(Recorded data)
━━━━━━━━━━━━━━━━━━━━

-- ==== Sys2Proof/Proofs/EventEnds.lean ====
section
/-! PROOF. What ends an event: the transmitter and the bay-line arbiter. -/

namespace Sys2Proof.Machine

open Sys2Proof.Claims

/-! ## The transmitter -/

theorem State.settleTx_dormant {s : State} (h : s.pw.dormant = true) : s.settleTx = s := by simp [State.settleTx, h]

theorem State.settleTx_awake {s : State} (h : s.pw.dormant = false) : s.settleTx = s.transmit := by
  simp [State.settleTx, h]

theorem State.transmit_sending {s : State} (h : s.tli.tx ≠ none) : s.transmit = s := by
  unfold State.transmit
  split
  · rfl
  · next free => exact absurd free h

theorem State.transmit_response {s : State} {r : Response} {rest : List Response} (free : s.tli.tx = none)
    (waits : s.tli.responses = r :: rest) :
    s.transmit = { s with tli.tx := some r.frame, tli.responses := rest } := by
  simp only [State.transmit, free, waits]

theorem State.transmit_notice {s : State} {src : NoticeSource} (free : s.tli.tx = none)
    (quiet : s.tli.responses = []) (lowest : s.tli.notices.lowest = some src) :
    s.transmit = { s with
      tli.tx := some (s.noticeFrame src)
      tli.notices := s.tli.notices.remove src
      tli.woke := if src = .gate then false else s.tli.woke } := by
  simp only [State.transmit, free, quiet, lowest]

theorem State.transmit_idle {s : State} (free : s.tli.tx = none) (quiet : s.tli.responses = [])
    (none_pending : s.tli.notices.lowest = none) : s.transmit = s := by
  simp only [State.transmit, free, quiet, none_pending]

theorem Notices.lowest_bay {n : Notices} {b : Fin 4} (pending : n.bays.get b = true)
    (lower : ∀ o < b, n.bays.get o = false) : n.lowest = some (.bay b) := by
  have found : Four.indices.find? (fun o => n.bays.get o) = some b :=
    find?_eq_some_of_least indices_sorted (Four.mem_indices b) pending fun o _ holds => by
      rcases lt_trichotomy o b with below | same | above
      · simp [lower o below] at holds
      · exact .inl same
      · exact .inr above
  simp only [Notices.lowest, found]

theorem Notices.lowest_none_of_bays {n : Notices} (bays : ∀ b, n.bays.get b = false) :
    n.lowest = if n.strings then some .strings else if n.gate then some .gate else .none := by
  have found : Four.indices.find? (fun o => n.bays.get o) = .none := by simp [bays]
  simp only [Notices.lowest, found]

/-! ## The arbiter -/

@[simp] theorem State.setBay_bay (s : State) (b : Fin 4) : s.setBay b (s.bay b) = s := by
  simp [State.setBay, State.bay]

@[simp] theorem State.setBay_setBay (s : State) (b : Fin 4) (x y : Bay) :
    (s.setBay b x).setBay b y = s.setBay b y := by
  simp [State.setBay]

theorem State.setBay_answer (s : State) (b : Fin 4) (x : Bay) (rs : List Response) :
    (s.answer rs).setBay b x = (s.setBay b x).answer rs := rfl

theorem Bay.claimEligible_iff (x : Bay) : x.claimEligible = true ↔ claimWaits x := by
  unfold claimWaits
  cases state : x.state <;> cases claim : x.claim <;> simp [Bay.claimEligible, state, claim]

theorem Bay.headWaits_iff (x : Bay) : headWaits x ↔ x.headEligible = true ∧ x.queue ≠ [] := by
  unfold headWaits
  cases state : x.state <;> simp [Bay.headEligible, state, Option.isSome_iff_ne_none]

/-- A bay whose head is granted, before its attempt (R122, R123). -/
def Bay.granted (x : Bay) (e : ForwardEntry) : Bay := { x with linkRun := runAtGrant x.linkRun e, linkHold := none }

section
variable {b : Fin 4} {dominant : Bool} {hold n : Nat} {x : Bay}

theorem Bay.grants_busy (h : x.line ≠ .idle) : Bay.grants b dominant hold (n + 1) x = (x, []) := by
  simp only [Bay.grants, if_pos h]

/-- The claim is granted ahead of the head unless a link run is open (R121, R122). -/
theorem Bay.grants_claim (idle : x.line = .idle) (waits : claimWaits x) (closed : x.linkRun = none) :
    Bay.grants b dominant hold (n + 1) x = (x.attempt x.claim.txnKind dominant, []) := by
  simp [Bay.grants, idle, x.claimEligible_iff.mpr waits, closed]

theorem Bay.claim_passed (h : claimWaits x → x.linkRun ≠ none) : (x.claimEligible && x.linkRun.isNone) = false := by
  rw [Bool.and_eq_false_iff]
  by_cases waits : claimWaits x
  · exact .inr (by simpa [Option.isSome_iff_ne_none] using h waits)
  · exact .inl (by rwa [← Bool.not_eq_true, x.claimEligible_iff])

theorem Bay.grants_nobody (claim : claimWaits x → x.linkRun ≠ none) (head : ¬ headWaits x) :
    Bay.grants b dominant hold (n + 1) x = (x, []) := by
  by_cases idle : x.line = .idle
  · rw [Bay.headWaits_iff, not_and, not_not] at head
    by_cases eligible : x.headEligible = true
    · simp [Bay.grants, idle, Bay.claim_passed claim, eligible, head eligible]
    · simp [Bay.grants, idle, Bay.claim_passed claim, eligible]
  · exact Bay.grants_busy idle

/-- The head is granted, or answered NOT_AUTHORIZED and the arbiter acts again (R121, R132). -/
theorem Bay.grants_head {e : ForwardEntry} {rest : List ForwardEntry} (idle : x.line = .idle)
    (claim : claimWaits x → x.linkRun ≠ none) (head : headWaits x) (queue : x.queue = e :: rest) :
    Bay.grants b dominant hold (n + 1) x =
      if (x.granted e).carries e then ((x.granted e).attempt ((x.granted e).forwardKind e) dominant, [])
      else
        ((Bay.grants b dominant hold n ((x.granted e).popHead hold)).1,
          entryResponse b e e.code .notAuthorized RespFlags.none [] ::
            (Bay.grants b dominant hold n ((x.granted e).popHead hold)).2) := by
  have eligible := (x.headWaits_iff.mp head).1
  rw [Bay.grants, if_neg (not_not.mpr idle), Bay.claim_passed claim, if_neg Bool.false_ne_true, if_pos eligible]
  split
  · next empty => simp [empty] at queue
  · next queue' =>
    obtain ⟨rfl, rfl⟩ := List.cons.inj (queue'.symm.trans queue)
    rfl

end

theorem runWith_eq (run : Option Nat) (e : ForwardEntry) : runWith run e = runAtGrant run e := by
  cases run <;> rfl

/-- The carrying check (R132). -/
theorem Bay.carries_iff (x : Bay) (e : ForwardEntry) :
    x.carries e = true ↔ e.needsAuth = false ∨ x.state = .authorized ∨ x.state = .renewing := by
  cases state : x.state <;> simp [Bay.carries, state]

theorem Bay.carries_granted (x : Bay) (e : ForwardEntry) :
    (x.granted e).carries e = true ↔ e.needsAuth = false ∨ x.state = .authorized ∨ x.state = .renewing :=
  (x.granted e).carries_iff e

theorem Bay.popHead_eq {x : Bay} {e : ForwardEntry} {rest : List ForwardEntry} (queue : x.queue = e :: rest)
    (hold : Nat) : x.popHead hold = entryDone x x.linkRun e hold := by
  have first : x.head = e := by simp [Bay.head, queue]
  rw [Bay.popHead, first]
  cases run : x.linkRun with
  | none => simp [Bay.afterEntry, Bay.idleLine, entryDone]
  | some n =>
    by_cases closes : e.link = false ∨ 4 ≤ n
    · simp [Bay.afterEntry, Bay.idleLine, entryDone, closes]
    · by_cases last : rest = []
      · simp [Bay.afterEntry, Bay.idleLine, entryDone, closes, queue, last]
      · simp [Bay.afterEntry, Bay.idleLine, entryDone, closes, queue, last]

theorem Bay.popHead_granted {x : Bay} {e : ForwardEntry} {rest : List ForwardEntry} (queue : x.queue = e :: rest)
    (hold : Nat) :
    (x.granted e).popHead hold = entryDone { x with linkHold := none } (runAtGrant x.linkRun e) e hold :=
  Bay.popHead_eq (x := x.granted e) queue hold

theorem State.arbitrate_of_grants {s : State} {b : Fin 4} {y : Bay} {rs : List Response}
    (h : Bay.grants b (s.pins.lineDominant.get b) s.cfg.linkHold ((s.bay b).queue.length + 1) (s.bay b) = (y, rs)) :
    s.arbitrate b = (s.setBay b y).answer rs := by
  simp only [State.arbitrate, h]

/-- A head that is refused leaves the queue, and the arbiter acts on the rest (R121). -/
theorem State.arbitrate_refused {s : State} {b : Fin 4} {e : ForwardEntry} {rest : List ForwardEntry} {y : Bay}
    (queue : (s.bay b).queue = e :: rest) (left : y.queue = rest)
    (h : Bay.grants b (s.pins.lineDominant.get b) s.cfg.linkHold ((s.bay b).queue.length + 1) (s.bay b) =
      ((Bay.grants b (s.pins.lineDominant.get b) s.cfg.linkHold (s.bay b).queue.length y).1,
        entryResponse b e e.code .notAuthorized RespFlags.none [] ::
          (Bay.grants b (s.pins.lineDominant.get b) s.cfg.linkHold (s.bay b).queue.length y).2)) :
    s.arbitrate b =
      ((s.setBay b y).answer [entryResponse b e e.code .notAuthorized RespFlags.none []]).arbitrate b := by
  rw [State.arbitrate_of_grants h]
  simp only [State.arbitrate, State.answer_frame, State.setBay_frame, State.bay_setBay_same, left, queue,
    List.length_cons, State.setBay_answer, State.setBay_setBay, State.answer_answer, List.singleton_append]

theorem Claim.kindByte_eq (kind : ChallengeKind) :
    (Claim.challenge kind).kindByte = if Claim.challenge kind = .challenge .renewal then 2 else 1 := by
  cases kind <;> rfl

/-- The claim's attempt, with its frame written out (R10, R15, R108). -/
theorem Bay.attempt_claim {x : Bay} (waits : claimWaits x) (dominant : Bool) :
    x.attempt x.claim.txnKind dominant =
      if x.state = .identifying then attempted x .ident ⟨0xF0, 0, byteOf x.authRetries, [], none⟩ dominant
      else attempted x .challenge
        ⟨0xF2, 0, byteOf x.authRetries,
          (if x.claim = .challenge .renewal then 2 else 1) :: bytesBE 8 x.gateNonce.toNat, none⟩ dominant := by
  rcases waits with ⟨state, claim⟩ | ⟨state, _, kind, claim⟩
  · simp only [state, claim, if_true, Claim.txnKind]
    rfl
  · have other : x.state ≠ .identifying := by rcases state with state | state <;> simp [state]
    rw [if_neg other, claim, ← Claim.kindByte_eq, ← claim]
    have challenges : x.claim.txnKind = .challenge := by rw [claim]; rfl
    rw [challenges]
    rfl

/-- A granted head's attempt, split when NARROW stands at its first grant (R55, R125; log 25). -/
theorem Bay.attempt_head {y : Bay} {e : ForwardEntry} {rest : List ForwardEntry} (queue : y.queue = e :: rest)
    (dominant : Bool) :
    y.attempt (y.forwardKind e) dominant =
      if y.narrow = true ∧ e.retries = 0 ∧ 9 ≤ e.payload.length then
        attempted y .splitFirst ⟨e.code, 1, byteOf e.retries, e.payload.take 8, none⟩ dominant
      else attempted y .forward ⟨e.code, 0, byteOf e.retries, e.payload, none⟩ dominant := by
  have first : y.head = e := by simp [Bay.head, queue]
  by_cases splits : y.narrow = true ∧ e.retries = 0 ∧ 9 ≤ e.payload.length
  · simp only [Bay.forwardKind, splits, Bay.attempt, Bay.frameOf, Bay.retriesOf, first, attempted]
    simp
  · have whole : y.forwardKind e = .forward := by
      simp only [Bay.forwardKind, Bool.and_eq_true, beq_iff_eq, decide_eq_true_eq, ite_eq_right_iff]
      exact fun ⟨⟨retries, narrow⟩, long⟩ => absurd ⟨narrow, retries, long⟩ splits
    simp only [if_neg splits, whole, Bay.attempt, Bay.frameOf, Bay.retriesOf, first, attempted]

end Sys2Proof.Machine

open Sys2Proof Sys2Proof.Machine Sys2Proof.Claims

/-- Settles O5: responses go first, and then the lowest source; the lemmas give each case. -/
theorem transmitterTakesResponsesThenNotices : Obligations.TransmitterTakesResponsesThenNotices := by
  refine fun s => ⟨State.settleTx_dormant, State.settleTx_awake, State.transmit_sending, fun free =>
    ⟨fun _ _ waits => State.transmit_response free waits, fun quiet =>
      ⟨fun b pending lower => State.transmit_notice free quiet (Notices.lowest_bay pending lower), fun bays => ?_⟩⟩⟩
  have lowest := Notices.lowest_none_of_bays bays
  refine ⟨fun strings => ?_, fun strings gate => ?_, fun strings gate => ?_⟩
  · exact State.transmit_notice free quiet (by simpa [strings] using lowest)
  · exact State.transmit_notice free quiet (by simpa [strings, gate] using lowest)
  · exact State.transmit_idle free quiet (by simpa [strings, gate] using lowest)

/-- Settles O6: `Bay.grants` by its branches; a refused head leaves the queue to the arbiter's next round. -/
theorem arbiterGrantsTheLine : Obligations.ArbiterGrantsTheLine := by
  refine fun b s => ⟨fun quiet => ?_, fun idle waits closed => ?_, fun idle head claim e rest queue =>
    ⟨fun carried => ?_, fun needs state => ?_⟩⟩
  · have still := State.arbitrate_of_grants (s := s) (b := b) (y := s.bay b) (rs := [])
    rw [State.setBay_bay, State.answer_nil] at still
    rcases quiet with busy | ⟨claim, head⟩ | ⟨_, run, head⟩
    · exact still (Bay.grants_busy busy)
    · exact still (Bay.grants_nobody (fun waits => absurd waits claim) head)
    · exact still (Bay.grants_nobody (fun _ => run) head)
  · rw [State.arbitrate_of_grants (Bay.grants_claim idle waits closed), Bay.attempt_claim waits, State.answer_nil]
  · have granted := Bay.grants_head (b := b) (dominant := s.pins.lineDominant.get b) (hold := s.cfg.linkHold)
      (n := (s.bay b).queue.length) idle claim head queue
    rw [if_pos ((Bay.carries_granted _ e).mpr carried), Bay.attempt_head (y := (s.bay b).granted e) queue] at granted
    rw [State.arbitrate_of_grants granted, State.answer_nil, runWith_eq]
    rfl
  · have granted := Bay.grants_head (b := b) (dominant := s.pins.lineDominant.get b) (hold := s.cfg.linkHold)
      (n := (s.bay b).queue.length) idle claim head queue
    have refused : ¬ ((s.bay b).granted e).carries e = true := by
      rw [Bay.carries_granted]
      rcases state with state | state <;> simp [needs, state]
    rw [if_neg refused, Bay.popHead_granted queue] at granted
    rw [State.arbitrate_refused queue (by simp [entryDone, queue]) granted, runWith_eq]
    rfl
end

━━━━━━━━━━━━━━━━━━━━

# WHAT THE EXERCISE ASKS
Select and copy each line from the data that includes the word "byteOf".

# ANSWER TO THIS TASK
      if x.state = .identifying then attempted x .ident ⟨0xF0, 0, byteOf x.authRetries, [], none⟩ dominant
        ⟨0xF2, 0, byteOf x.authRetries,
        attempted y .splitFirst ⟨e.code, 1, byteOf e.retries, e.payload.take 8, none⟩ dominant
      else attempted y .forward ⟨e.code, 0, byteOf e.retries, e.payload, none⟩ dominant := by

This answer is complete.